Information: Begin
/-- A VELOCITY command on its own running move. -/
def respeed (d : Dev) (m : Move) (speed : Nat) (negative : Bool) : Dev :=
  let d1 := m.axes.foldl (fun d x => setAxis d x { axisOf d x with next := none }) d
  if m.stopping then putMove d1 { m with nextVel := some (speed, negative) }
  else if m.negative = negative then
    let n := stepsToLimit d1 m.mask.toNat negative
    let travel : Int := if negative then -(n : Int) else n
    let vmax := m.axes.foldl (fun v x => min v (mouldStep d x * 1000)) (min speed 500000000)
    let d2 := m.axes.foldl (fun d x => setAxis d x { axisOf d x with start := (axisOf d x).pos, travel := travel }) d1
    putMove d2 { m with
      kind := 1, total := n, issued := 0, last := n, vmax := vmax, vs := min vmax (bits (saxNow d m.lead 0x100) 0 16 * 1000)
      nextVel := none }
  else stopMove d1 { m with nextVel := some (speed, negative) }

/-- STP_MOVE takes effect at the start of a cycle (R395): the result, then the move. -/
def moveCommand (d0 : Dev) (mask kind : Nat) : Dev :=
  if mask = 0 ∨ d0.enabled pageStp = false then d0
  else
    let ended := d0.stp.moves.filter fun m => m.finished && m.heat.isNone && m.mask.toNat &&& mask != 0
    let d := ended.foldl endMove d0
    let r := moveResult d mask kind
    let d1 := d.setReg pageStp 0x044 (r + mask <<< 16)
    let axes := maskAxes mask
    let t := d.cycle * 1250
    if r = 1 then
      axes.foldl (fun d x =>
        if mayStand d x (saxTarget d x) then d
        else limitEvent d x 0) d1
    else if r ≠ 0 then raise d1 pageStp 0 clsMotion sevNotice 0x0805 (payW mask r 0)
    else
      let running := axes.head?.bind (moveOf d1)
      if kind = 0 then
        match running with
        | some m => retarget d1 m
        | none => beginPosition d1 mask (axes.map fun x => (x, saxTarget d1 x)) (saxSpeed d1) none t
      else if kind = 1 then
        let lead := axes.headD 0
        match running with
        | some m => respeed d1 m (saxSpeed d1 lead) (saxVdir d1 lead)
        | none => beginVelocity d1 mask (saxSpeed d1 lead) (saxVdir d1 lead) t
      else
        match running with
        | some m =>
          let d2 := m.axes.foldl (fun d x => setAxis d x { axisOf d x with next := none }) d1
          if m.stopping then putMove d2 { m with nextVel := none }
          else putStop d2 { m with last := min m.last (m.issued + m.nStop), nextVel := none }
        | none => d1

/-! ### Heat moves (R397, R398) -/

def groupMask (g : Nat) : Nat := if g = 0 then gantryMask else if g = 1 then platformMask else dosingMask

/-- Why a heat move waits (R398): 0 axis disabled, 1 target beyond a limit, 2 step-rate limit 0. -/
def heatMoveBlocked (d : Dev) (h : HeatMove) : Option Nat :=
  let axes := maskAxes (groupMask h.group)
  if axes.any fun x => !d.enabled (pageSax x) then some 0
  else if h.targets.any fun t => !mayStand d t.1 t.2 then some 1
  else if axes.any fun x => mouldStep d x == 0 then some 2
  else none

/-- A heat move that waits can be tested: its time has come and its group is at rest. -/
def heatMoveReady (d : Dev) (h : HeatMove) : Bool :=
  decide (h.since ≤ d.cycle * 1250) && (maskAxes (groupMask h.group)).all fun x => (listedMove d x).isNone

/-- A heat move that waits in `d0` starts at a cycle start with the others of its phase, or waits with them while one of them
must (R397, R398). Without travel it ends where it starts. -/
def testHeatMove (d0 d : Dev) (h : HeatMove) : Dev :=
  let mates := d0.stp.waiting.filter (·.phase == h.phase)
  let keep (h : HeatMove) : Dev := { d with stp := { d.stp with waiting := d.stp.waiting ++ [h] } }
  if !mates.all (heatMoveReady d0) then keep h
  else
    match mates.findSome? (heatMoveBlocked d0) with
    | some c =>
      if (mates.any (·.told)) = true ∨ mates.head? ≠ some h then keep { h with told := true }
      else raise (keep { h with told := true }) pageStp 1 clsMotion sevWarning 0x0806 (pay h.phase c 0 0)
    | none =>
      if (planTravel d (groupMask h.group) h.targets).2.2 = 0 then heatMoveEnded d h
      else beginPosition d (groupMask h.group) h.targets (fun _ => h.speed) (some h) (d0.cycle * 1250)

/-- Every waiting heat move is tested, in order. -/
def startHeatMoves (d : Dev) : Dev :=
  if d.computes then d.stp.waiting.foldl (testHeatMove d) { d with stp := { d.stp with waiting := [] } } else d

/-- A heat move joins those that wait. -/
def addHeatMove (d : Dev) (group : Nat) (targets : List (Nat × Int)) (speed phase : Nat) : Dev :=
  { d with stp := { d.stp with waiting := d.stp.waiting ++ [⟨group, targets, speed, phase, d.tick, false⟩] } }

/-- The gantry's next stroke. -/
def addStroke (d : Dev) (y : Int) (mmps phase : Nat) : Dev :=
  let p := bedToSteps d 0 y
  addHeatMove d 0 [(0, p), (1, (axisOf d 1).pos + (p - (axisOf d 0).pos))] (speedToSteps d 0 mmps) phase

/-! ### Position compare (R410) -/

def cmpDone (d : Dev) (x : Nat) : Dev :=
  (setAxis d x { axisOf d x with armed := false }).setFld (pageSax x) 0x054 0 1 0
def cmpFire (d : Dev) (x t : Nat) : Dev :=
  raise ((cmpDone d x).setReg (pageSax x) 0x068 (t % 2 ^ 32)) (pageSax x) 3 clsMotion sevInfo 0x0804 (pay x 0 0 (t % 2 ^ 32))

/-- SAX_CMP takes effect at the start of a cycle. -/
def cmpArm (d : Dev) (x v : Nat) : Dev :=
  let dir := bits v 1 2
  let pos := signed 32 (saxLive d x 0x050)
  let a := axisOf d x
  if !bit v 0 then setAxis d x { a with armed := false }
  else
    let d1 := setAxis d x { a with armed := true, cmpPos := pos, cmpDir := dir }
    let motion : Int := match moveOf d x with
      | some _ => if a.travel < 0 then -1 else if 0 < a.travel then 1 else 0
      | none => 0
    let passed := if dir = 0 then decide (pos ≤ a.pos) else if dir = 1 then decide (a.pos ≤ pos)
      else (decide (0 < motion) && decide (pos < a.pos)) || (decide (motion < 0) && decide (a.pos < pos))
    if passed then
      if bit v 3 then cmpFire d1 x (d.cycle * 1250)
      else raise (cmpDone d1 x) (pageSax x) 2 clsMotion sevNotice 0x0801 (pay x 0 0 (unsigned 32 a.pos))
    else d1

/-- The compare of an axis that stepped from `p` to `q` at tick `t`. -/
def cmpStep (d : Dev) (x : Nat) (p q : Int) (t : Nat) : Dev :=
  let a := axisOf d x
  let up := decide (p < a.cmpPos ∧ a.cmpPos ≤ q)
  let down := decide (a.cmpPos < p ∧ q ≤ a.cmpPos)
  if a.armed && ((a.cmpDir == 0 && up) || (a.cmpDir == 1 && down) || (a.cmpDir == 2 && (up || down))) then cmpFire d x t else d

/-! ### Steps (R399, R402, R458) -/

/-- The axes that step with the lead's next step, and their positions then. -/
def stepping (d : Dev) (m : Move) : List (Nat × Int) :=
  m.axes.filterMap fun x =>
    let p := axisAfter d m x (m.issued + 1)
    if p = (axisOf d x).pos then none else some (x, p)

/-- The tick of the move's next step: R399, no earlier than the mould's minimum interval where the timer placed it (R400,
R458). -/
def stepTick (d : Dev) (m : Move) : Nat :=
  (stepping d m).foldl (fun t s => max t (axisOf d s.1).soonest) (m.time / 65536)

/-- One axis steps to `p` at tick `t`. -/
def stepAxis (d : Dev) (s : Nat × Int) (t : Nat) : Dev :=
  let x := s.1
  let a := axisOf d x
  let d1 := setAxis d x (coilThresholds d x { a with pos := s.2, lastStep := some t, holding := false })
  cmpStep (d1.send (.step x (decide (s.2 < a.pos)))) x a.pos s.2 t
Information: End
Work request> In the listing above, locate the line containing "if mask = 0" and the line containing "if mayStand d". Extract those two lines and every line between them, exactly as written, and only those.

Answer to this exercise>
  if mask = 0 ∨ d0.enabled pageStp = false then d0
  else
    let ended := d0.stp.moves.filter fun m => m.finished && m.heat.isNone && m.mask.toNat &&& mask != 0
    let d := ended.foldl endMove d0
    let r := moveResult d mask kind
    let d1 := d.setReg pageStp 0x044 (r + mask <<< 16)
    let axes := maskAxes mask
    let t := d.cycle * 1250
    if r = 1 then
      axes.foldl (fun d x =>
        if mayStand d x (saxTarget d x) then d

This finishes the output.